Faunal turnover of marine tetrapods during the Jurassic–Cretaceous transition
Authors:
1. Roger B. J. Benson (a)
2. Patrick S. Druckenmiller (b)
Affiliations:
a. Department of Earth Sciences, University of Oxford, Oxford, U.K.
b. Department of Geology and Geophysics, University of Alaska Museum, University of Alaska Fairbanks, Fairbanks, Alaska 99775, U.S.A.
Abstract:
Marine and terrestrial animals show a mosaic of lineage extinctions and diversifications during the Jurassic–Cretaceous transition. However, despite its potential importance in shaping animal evolution, few palaeontological studies have focussed on this interval and the possible climate and biotic drivers of its faunal turnover. In consequence evolutionary patterns in most groups are poorly understood. We use a new, large morphological dataset to examine patterns of lineage diversity and disparity (variety of form) in the marine tetrapod clade Plesiosauria, and compare these patterns with those of other organisms. Although seven plesiosaurian lineages have been hypothesised as crossing the Jurassic–Cretaceous boundary, our most parsimonious topology suggests the number was only three. The robust recovery of a novel group including most Cretaceous plesiosauroids (Xenopsaria, new clade) is instrumental in this result. Substantial plesiosaurian turnover occurred during the Jurassic–Cretaceous boundary interval, including the loss of substantial pliosaurid, and cryptoclidid diversity and disparity, followed by the radiation of Xenopsaria during the Early Cretaceous. Possible physical drivers of this turnover include climatic fluctuations that influenced oceanic productivity and diversity: Late Jurassic climates were characterised by widespread global monsoonal conditions and increased nutrient flux into the opening Atlantic-Tethys, resulting in eutrophication and a highly productive, but taxonomically depauperate, plankton. Latest Jurassic and Early Cretaceous climates were more arid, resulting in oligotrophic ocean conditions and high taxonomic diversity of radiolarians, calcareous nannoplankton and possibly ammonoids.
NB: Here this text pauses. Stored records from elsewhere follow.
/-! ### Compass (R376, R474) -/

def Cand.fsCode (c : Cand) (n : Nat) : Option Nat :=
  let per := (c.d.reg (Reg.CPS_FSYNCn_PERIOD n)).toNat
  let w := (c.d.reg (Reg.CPS_FSYNCn_WIDTH n)).toNat
  firstCode
    [(c.foreign 9 n, ccNOT_OWNER),
     (decide (per < 100000 ∨ 4000000000 < per ∨ w < 20 ∨ per - 20 < w), ccFIELD_RANGE)]

def Cand.cpsCode (c : Cand) (off : Nat) : Option Nat :=
  let d := c.d
  if off = Reg.CPS_CTRL then
    let x := d.fld Reg.CPS_CTRL Fld.CPS_CTRL_SLEW_PPM
    firstCode [(decide (x = 0 ∨ 500 < x), ccFIELD_RANGE)]
  else if off = Reg.CPS_LOCK_CFG then
    firstCode [(decide (d.fld Reg.CPS_LOCK_CFG Fld.CPS_LOCK_CFG_LOCK_NS = 0 ∨ d.fld Reg.CPS_LOCK_CFG Fld.CPS_LOCK_CFG_STEP_US = 0), ccFIELD_RANGE)]
  else if off = Reg.CPS_PPS_CTRL then
    let x := d.fld Reg.CPS_PPS_CTRL Fld.CPS_PPS_CTRL_WIDTH_MS
    firstCode [(c.foreign 9 24, ccNOT_OWNER), (decide (x = 0 ∨ 500 < x), ccFIELD_RANGE)]
  else if off = Reg.CPS_SYNC_CTRL then
    firstCode [(c.foreign 9 25, ccNOT_OWNER), (decide (d.fld Reg.CPS_SYNC_CTRL Fld.CPS_SYNC_CTRL_BAUD = 3), ccFIELD_RANGE)]
  else c.fsCode ((off - Reg.CPS_FSYNCn_CTRL 0) / 0x20)

/-! ### Fabric (R393, R395, R396, R408) -/

/-- A route image that CHECK refuses. -/
def routeBad (l : List Byte) : Bool :=
  (List.range 4096).any (fun i => decide (wordAt (l.drop (4 * i)) 0 / 64 ≠ 0)) ||
  (List.range 256).any (fun g =>
    let x := (l.drop (16384 + 8 * g)).take 8
    let w := wordAt x 0
    decide (bits w 7 9 ≠ 0 ∨ wordAt x 4 ≠ 0 ∨ (bit w 6 = true ∧ bit w 5 = true ∧ bits w 16 16 = 0)))

def routeBytes : Nat := 18432
def Cand.routeAddr (c : Cand) : Nat := c.d.reg64 Reg.FAB_ROUTE_LO Reg.FAB_ROUTE_HI

/-- Base and size of a window; enabled or not. -/
def Cand.win (c : Cand) (w : Nat) : Nat × Nat :=
  (c.d.reg64 (Reg.FAB_WINw_BASE_LO w) (Reg.FAB_WINw_BASE_HI w) % pow2 48, c.d.fld (Reg.FAB_WINw_SIZE w) Fld.FAB_WINw_SIZE_PAGES * 4096)
def Cand.winOn (c : Cand) (w : Nat) : Bool := decide (c.d.fld (Reg.FAB_WINw_BASE_HI w) Fld.FAB_WINw_BASE_HI_EN = 1)

/-- An inbound window, enabled or not, lies outside the regions of R395, or overlaps another where both are enabled. -/
def Cand.winCode (c : Cand) (w : Nat) : Option Nat :=
  let x := c.win w
  let pages := x.2 / 4096
  firstCode
    [(decide (pages = 0 ∨ 1048576 < pages) || isCoreMem x.1 || (c.d.firstBad x.1 x.2).isSome, ccFIELD_RANGE),
     (c.winOn w && (List.range 8).any (fun v =>
        let y := c.win v
        decide (v ≠ w) && c.winOn v && decide (x.1 < y.1 + y.2 ∧ y.1 < x.1 + x.2)), ccCONFLICT)]

def Cand.ringCode (c : Cand) (r : Nat) : Option Nat :=
  let w := c.d.reg (Reg.FAB_SRINGr_CTRL r)
  let n := Fld.FAB_SRINGr_CTRL_LOG2.get w
  firstCode
    [(decide ((Fld.FAB_SRINGr_CTRL_EN.get w = 1 ∧ (n < 4 ∨ 12 < n)) ∨ (c.d.reg (Reg.FAB_SRINGr_BASE_LO r)).toNat % 64 ≠ 0 ∨
      (c.d.reg (Reg.FAB_SRINGr_PROD_LO r)).toNat % 4 ≠ 0), ccFIELD_RANGE)]

def Cand.fabCode (c : Cand) (off : Nat) : Option Nat :=
  if c.foreign 8 0 then some ccNOT_OWNER
  else if off = Reg.FAB_TIMING then
    let x := c.d.fld Reg.FAB_TIMING Fld.FAB_TIMING_ACK_US
    firstCode [(decide (x < 10), ccFIELD_RANGE)]
  else if off = Reg.FAB_ROUTE_LO ∨ off = Reg.FAB_ROUTE_HI then
    let a := c.routeAddr
    firstCode
      [(decide (a ≠ 0) && (decide (a % 64 ≠ 0) || (c.d.firstBad a routeBytes).isSome || routeBad (c.d.readStruct agentFw a routeBytes)), ccFIELD_RANGE)]
  else if off = Reg.FAB_RFLAG_COUNT then
    firstCode [(decide (nFlags < c.d.fld Reg.FAB_RFLAG_COUNT Fld.FAB_RFLAG_COUNT_COUNT), ccFIELD_RANGE)]
  else if Reg.FAB_SRINGr_CTRL 0 ≤ off then c.ringCode ((off - Reg.FAB_SRINGr_CTRL 0) / 0x20)
  else if Reg.FAB_WINw_BASE_LO 0 ≤ off then c.winCode ((off - Reg.FAB_WINw_BASE_LO 0) / 0x10)
  else none

/-! ### CHECK (R26) -/

/-- The code that a dirty register fails with. -/
def Cand.code (c : Cand) (off : Nat) : Option Nat :=
  if off < 0x30000 then c.pmCode off
  else if off < 0x40000 then c.cpsCode off
  else if off < 0x200400 then c.rxCode ((off - 0x200000) / 0x40)
  else if off < 0x201000 then
    let b := (off - 0x200400) / 0x20
    firstCode [(c.foreign 3 b, ccNOT_OWNER)]
  else if off < 0x300000 then c.streamCode ((off - 0x201000) / 0x40)
  else if off < 0x400000 then c.mjobCode ((off - 0x300000) / 0x100)
  else if off < 0x500000 then c.bstrCode ((off - 0x400000) / 0x40)
  else if off < 0x501000 then c.dctxCode ((off - 0x500000) / 0x40)
  else if off < 0x600000 then c.ectxCode ((off - 0x501000) / 0x40)
  else c.fabCode off

/-- The first failure, by code and offset, of the dirty registers in ascending order. -/
def Cand.verdict (c : Cand) : Option (Nat × Nat) :=
  c.dirty.foldl (fun (acc : Option (Nat × Nat)) (e : Nat × Word) =>
    match acc with
    | some x => some x
    | none => (c.code e.1).map (fun k => (k, e.1))) none

end Sys2Proof.Machine
end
However, the observation of discordant extinction patterns in other marine tetrapod groups such as ichthyosaurs and marine crocodylomorphs suggests that clade-specific factors may have been more important than overarching extrinsic drivers of faunal turnover during the Jurassic–Cretaceous boundary interval.
I am taking it that this is to early of an event for "The Mosasaurs Ate them" to be viable? I sort of took it to be that the anoxia events allowed previously marginal groups (T-Rex - Mosasaurs) to move into the whole left vacant by regional extinctions, and once they got their foothold in the "large" category, they outcompeted them.